Целинный батальон | страница 28
В штабе, кроме комбата, было еще несколько офицеров. Все они при виде Устюгова тут же вышли. Лишь капитан Дмитриев остался сидеть на своем месте возле печки, продолжая читать газету.
— Принес? — спросил с полузевком Самохин.
— Что? — Устюгов изобразил на лице наивность.
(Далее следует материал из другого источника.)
-- ==== Sys2Proof/Laws/Receive.lean ====
section
/-! SUPPORT. What the receive parser can do, said once: one window byte, the wait for a byte, a run of window bytes, the end
of a frame. -/

namespace Sys2Proof.Machine

/-! ### One window byte -/

theorem windowByte_ts {i : Nat} (h : i < 4) (b : Byte) (sl : Slot) :
    windowByte i b sl = some ({ sl with ts := fold sl.ts b }, false) := if_pos h

theorem windowByte_len (b : Byte) (sl : Slot) : windowByte 4 b sl = some ({ sl with len := clampLen b }, false) := rfl

theorem windowByte_id {i : Nat} (h4 : 4 < i) (h9 : i < 9) (b : Byte) (sl : Slot) :
    windowByte i b sl = some ({ sl with id := fold sl.id b }, false) := by
  unfold windowByte
  rw [if_neg (by omega), if_neg (by omega), if_pos h9]

theorem windowByte_payload {i : Nat} (h9 : 9 ≤ i) (h17 : i < 17) (b : Byte) (sl : Slot) (h : i < 9 + sl.len.toNat) :
    windowByte i b sl = some ({ sl with payload := memWrite sl.payload (i - 9) [b] }, false) := by
  unfold windowByte
  rw [if_neg (by omega), if_neg (by omega), if_neg (by omega), if_pos h,
    if_pos (show i - 9 < 8 by omega)]

theorem windowByte_search {i : Nat} (b : Byte) (sl : Slot) (h : 9 + sl.len.toNat ≤ i) :
    windowByte i b sl = some (sl, decide (b = Config.endDelim)) := by
  unfold windowByte
  rw [if_neg (by omega), if_neg (by omega), if_neg (by omega), if_neg (by omega)]

/-- What a window byte can do to a slot: one field, never `CRCMODE`, `CTR` or `CRC`. -/
theorem windowByte_fields {i : Nat} {b : Byte} {sl sl' : Slot} {found : Bool}
    (h : windowByte i b sl = some (sl', found)) :
    (sl' = { sl with ts := sl'.ts, len := sl'.len, id := sl'.id, payload := sl'.payload }) ∧
    (sl.len ≤ 8 → sl'.len ≤ 8) := by
  have clamp (b : Byte) : clampLen b ≤ 8 := by
    unfold clampLen; split
    · assumption
    · exact (by decide : (8 : Byte) ≤ 8)
  unfold windowByte at h
  split_ifs at h <;> cases h <;> exact ⟨rfl, fun hl => by first | exact hl | exact clamp b⟩

theorem clampLen_toNat (b : Byte) : (clampLen b).toNat = min b.toNat 8 := by
  unfold clampLen
  split
  · next h => exact (Nat.min_eq_left h).symm
  · next h =>
    have : ¬ b.toNat ≤ 8 := h
    rw [show (8 : Byte).toNat = 8 from rfl]
    exact (Nat.min_eq_right (by omega)).symm

theorem clampLen_eq {b : Byte} {n : Nat} (h : n = min b.toNat 8) : clampLen b = BitVec.ofNat 8 n := by
  rw [h, ← clampLen_toNat, BitVec.ofNat_toNat, BitVec.setWidth_eq]

/-- No reachable slot makes the parser form an index outside the payload (R41). -/
theorem windowByte_isSome {i : Nat} (b : Byte) {sl : Slot} (hi : i ≤ 17) (hl : sl.len ≤ 8) :
    ∃ r, windowByte i b sl = some r := by
  have : sl.len.toNat ≤ 8 := hl
  by_cases h0 : i < 4
  · exact ⟨_, windowByte_ts h0 b sl⟩
  · by_cases h1 : i = 4
    · exact ⟨_, h1 ▸ windowByte_len b sl⟩
    · by_cases h2 : i < 9
      · exact ⟨_, windowByte_id (by omega) h2 b sl⟩
      · by_cases h3 : i < 9 + sl.len.toNat
        · exact ⟨_, windowByte_payload (by omega) (by omega) b sl h3⟩
        · exact ⟨_, windowByte_search b sl (by omega)⟩

/-! ### A run of window bytes -/

/-- Window bytes from index `i` on, none of which is the end delimiter. -/
def absorb (i : Nat) : List Byte → Slot → Option Slot
  | [], sl => some sl
  | b :: ws, sl =>
    match windowByte i b sl with
    | some (sl', false) => absorb (i + 1) ws sl'
    | _ => none

theorem absorb_append (i : Nat) (xs ys : List Byte) (sl : Slot) :
    absorb i (xs ++ ys) sl = (absorb i xs sl).bind (absorb (i + xs.length) ys) := by
  induction xs generalizing i sl with
  | nil => rfl
  | cons x xs ih =>
    simp only [List.cons_append, absorb, List.length_cons]
    split
    · rw [ih, Nat.add_assoc, Nat.add_comm 1]
    · rfl

/-- The header rebuilds timestamp, length and identifier (R120 to R122). -/
theorem absorb_header (ts : Word32) (l : Byte) (id : Word32) (sl : Slot) :
    absorb 0 (wireHeader ts l id) sl = some { sl with ts := ts, len := clampLen l, id := id } := by
  have hts := fold_wireWord sl.ts ts
  have hid := fold_wireWord sl.id id
  simp only [wireWord, List.foldl_cons, List.foldl_nil] at hts hid
  simp [wireHeader, wireWord, absorb, windowByte, hts, hid]

/-- Payload bytes are stored in order (R123). -/
theorem absorb_payload (pl : List Byte) (k : Nat) (sl : Slot) (h : k + pl.length ≤ sl.len.toNat) (h8 : sl.len.toNat ≤ 8) :
    absorb (9 + k) pl sl = some { sl with payload := memWrite sl.payload k pl } := by
  induction pl generalizing k sl with
  | nil => rfl
  | cons b pl ih =>
    simp only [List.length_cons] at h
    simp only [absorb]
    rw [windowByte_payload (by omega) (by omega) b sl (by omega)]
    simp only [Nat.add_assoc, Nat.add_sub_cancel_left]
    exact ih (k + 1) { sl with payload := memWrite sl.payload k [b] } (by simpa using by omega) h8

/-- Bytes after the payload that are not the end delimiter are dropped (R124). -/
theorem absorb_gap (gap : List Byte) (i : Nat) (sl : Slot) (h : 9 + sl.len.toNat ≤ i) (hg : Config.endDelim ∉ gap) :
    absorb i gap sl = some sl := by
  induction gap generalizing i with
  | nil => rfl
  | cons b gap ih =>
    simp only [List.mem_cons, not_or] at hg
    simp only [absorb]
    rw [windowByte_search b sl h, decide_eq_false (Ne.symm hg.1)]
    exact ih (i + 1) (by omega) hg.2

/-- Header, payload and dropped bytes together (R120 to R124). -/
theorem absorb_frame (ts : Word32) (l : Byte) (id : Word32) (pl gap : List Byte) (sl : Slot)
    (hp : pl.length = min l.toNat 8) (hg : Config.endDelim ∉ gap) :
    absorb 0 (wireHeader ts l id ++ pl ++ gap) sl =
      some { sl with ts := ts, len := clampLen l, id := id, payload := memWrite sl.payload 0 pl } := by
  have hc := clampLen_toNat l
  rw [absorb_append, absorb_append, absorb_header]
  simp only [Option.bind_some, wireHeader_length, List.length_append, Nat.zero_add]
  rw [show (9 : Nat) = 9 + 0 from rfl, absorb_payload pl 0 _ (by simp; omega) (by simp; omega)]
  simp only [Option.bind_some]
  exact absorb_gap gap _ _ (by simp; omega) hg

/-! ### The environment meanwhile -/

theorem poll_cons {s : State} {b : Byte} {q : List Byte} (h : s.rxq = b :: q) : poll s = .byte b { s with rxq := q } := by
  unfold poll; rw [h]

theorem poll_nil {s : State} (h : s.rxq = []) : poll s = if budgetSpent s then .expired s else .waiting s := by
  unfold poll; rw [h]

/-- The budget test after moves of the environment (R119). -/
@[simp] theorem budgetSpent_afterMoves (s : State) (ran rem : List Move) (q : List Byte) :
    budgetSpent (s.afterMoves ran rem q) = decide (s.rx.tmo ≤ s.clk + elapsed ran - s.rx.t0) := rfl

/-- Everything the wait along schedule `e` can end in (R118, R119, R163). -/
def WaitSpec (e : List Move) (s : State) : Prop :=
    (∃ ran rem b q, e = ran ++ rem ∧ Move.reset ∉ ran ∧ s.rxq ++ arrivals ran = b :: q ∧
      awaitByte e s = .byte b (s.afterMoves ran rem q)) ∨
    (∃ ran rem, e = ran ++ rem ∧ Move.reset ∉ ran ∧ s.rxq ++ arrivals ran = [] ∧
      budgetSpent (s.afterMoves ran rem []) = true ∧ awaitByte e s = .expired (s.afterMoves ran rem [])) ∨
    (∃ ran rem, e = ran ++ .reset :: rem ∧ awaitByte e s =
      .cutOff (s.afterMoves ran rem (s.rxq ++ arrivals ran)).blockReset) ∨
    (Move.reset ∉ e ∧ s.rxq ++ arrivals e = [] ∧ budgetSpent (s.afterMoves e [] []) = false ∧
      awaitByte e s = .waiting (s.afterMoves e [] []))

theorem awaitByte_cases (e : List Move) (s : State) : WaitSpec e s := by
  induction e generalizing s with
  | nil =>
    cases hq : s.rxq with
    | cons b q =>
      exact .inl ⟨[], [], b, q, rfl, by simp, by simp [arrivals, hq], by
        rw [awaitByte, poll_cons (s := { s with env := [] }) hq]; simp [State.afterMoves, elapsed]⟩
    | nil =>
      have hs : s.afterMoves [] [] [] = { s with env := [] } := by
        simp [State.afterMoves, elapsed, ← hq]
      have hp : awaitByte [] s = if budgetSpent s then .expired { s with env := [] } else .waiting { s with env := [] } :=
        poll_nil (s := { s with env := [] }) hq
      by_cases hb : budgetSpent s = true
      · exact .inr (.inl ⟨[], [], rfl, by simp, by simp [arrivals, hq], by rw [hs]; exact hb, by rw [hp, if_pos hb, hs]⟩)
      · exact .inr (.inr (.inr ⟨by simp, by simp [arrivals, hq], by rw [hs]; exact Bool.eq_false_iff.2 hb, by
          rw [hp, if_neg hb, hs]⟩))
  | cons x e ih =>
    have lift (s' : State) (hx : Move.reset ≠ x) (hq : s'.rxq = s.rxq ++ arrivals [x])
        (hs : ∀ ran rem q, s'.afterMoves ran rem q = s.afterMoves (x :: ran) rem q)
        (ha : awaitByte (x :: e) s = awaitByte e s') : WaitSpec (x :: e) s := by
      have hr (ran : List Move) : s'.rxq ++ arrivals ran = s.rxq ++ arrivals (x :: ran) := by
        rw [hq, List.append_assoc, ← arrivals_append]; rfl
      have hm (ran : List Move) (h : Move.reset ∉ ran) : Move.reset ∉ x :: ran := by simp [hx, h]
      have := ih s'
      simp only [WaitSpec, hr, hs, ← ha] at this
      exact this.imp
        (fun ⟨ran, rem, b, q, he, hn, h⟩ => ⟨x :: ran, rem, b, q, by rw [he]; rfl, hm _ hn, h⟩)
        (.imp (fun ⟨ran, rem, he, hn, h⟩ => ⟨x :: ran, rem, by rw [he]; rfl, hm _ hn, h⟩)
          (.imp (fun ⟨ran, rem, he, h⟩ => ⟨x :: ran, rem, by rw [he]; rfl, h⟩)
            (fun ⟨hn, h⟩ => ⟨hm _ hn, h⟩)))
    cases x with
    | arrive b =>
      exact lift (s.arrive b) (by simp) (by simp [arrivals]) (fun _ _ _ => rfl) rfl
    | advance ms =>
      exact lift (s.advance ms) (by simp) (by simp [arrivals])
        (fun ran rem q => by simp [State.afterMoves, elapsed, State.advance, BitVec.add_assoc]) rfl
    | reset =>
      exact .inr (.inr (.inl ⟨[], e, rfl, by simp [awaitByte, State.afterMoves, elapsed, arrivals]⟩))
    | block =>
      cases hq : s.rxq with
      | cons b q =>
        exact .inl ⟨[.block], e, b, q, rfl, by simp, by simp [arrivals, hq], by
          rw [awaitByte, poll_cons (s := { s with env := e }) hq]; simp [State.afterMoves, elapsed]⟩
      | nil =>
        have hs : s.afterMoves [.block] e [] = { s with env := e } := by simp [State.afterMoves, elapsed, ← hq]
        have hp : poll { s with env := e } = if budgetSpent s then .expired { s with env := e } else
          .waiting { s with env := e } := poll_nil (s := { s with env := e }) hq
        by_cases hb : budgetSpent s = true
        · exact .inr (.inl ⟨[.block], e, rfl, by simp, by simp [arrivals, hq], by rw [hs]; exact hb, by
            rw [awaitByte, hp, if_pos hb, hs]⟩)
        · refine lift s (by simp) (by simp [arrivals]) (fun _ _ _ => by simp [State.afterMoves, elapsed]) ?_
          rw [awaitByte, hp, if_neg hb]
Подполковник нахмурился и тяжело задышал носом. Сказал после долгой паузы, тихо:
— Значит играть со мной решил?
Устюгов вдруг испугался. Испугался по-настоящему. Он никогда не видел таким своего командира. От всей бочкообразной фигуры осталась лишь непроглядная черная тень под низко надвинутым козырьком. И эта тень была нацелена на младшего сержанта. Все остальное куда-то ушло, растворилось, как растворяются детали фотографии, не попавшие в фокус объектива. Казалось, что эта тень шарит по Устюгову, выбирая уязвимое место. Это была амбразура дота. Это было жерло пушки. Это была черная яма подвала из детства. В тени под фуражкой не было глаз и потому она жила сама по себе. Захотелось отдать письмо. Отвязаться от всей этой истории. Выйти из-под прицела черной тени. Захотелось как прежде стоять в строю. Захотелось слиться со всей массой товарищей, раствориться в зелени мундира, укрыться за монолитными шеренгами, втиснуть свой голос в раскатистое приветствие. Захотелось почувствовать себя частичкой большого целого, частичкой — маленькой, безответной и неразличимой. Он уже почти решился отдать письмо, как новая мысль не дала этого сделать. Вернее не мысль, а ощущение, что отдать нельзя — обратного пути нет. Ощущение это пришло из личного опыта. Еще в учебке Устюгов, доведенный до нервного срыва издевательствами, бросился с кулаками на сержантского холуя, парня одного с ним призыва. Сержантам неохота было заниматься со взводом и они перепоручили командование самому крепкому и наглому из курсантов. Холуй издевался над своими товарищами со сладострастием. Однажды Устюгов не вытерпел. В той драке он проиграл и уже думал, что жизнь кончена. Но с удивлением обнаружил переменившееся к нему отношение — холуй перестал замечать его. Объяснение пришло тремя месяцами позже, когда отучившиеся курсанты разъезжались по частям. Холуй подошел прощаться к единственному из всего взвода — к Устюгову. Он протянул руку и сказал Петру, что уважает его. Только тогда Устюгову стало понятно — холуй чисто по-скотски уважал силу, сопротивление и презирал слабых.
Стоя теперь перед подполковником Самохиным, Устюгов ясно понял, что его ждет впереди, если он сейчас отступит и станет слабым. Самохин раздавит его, уничтожит.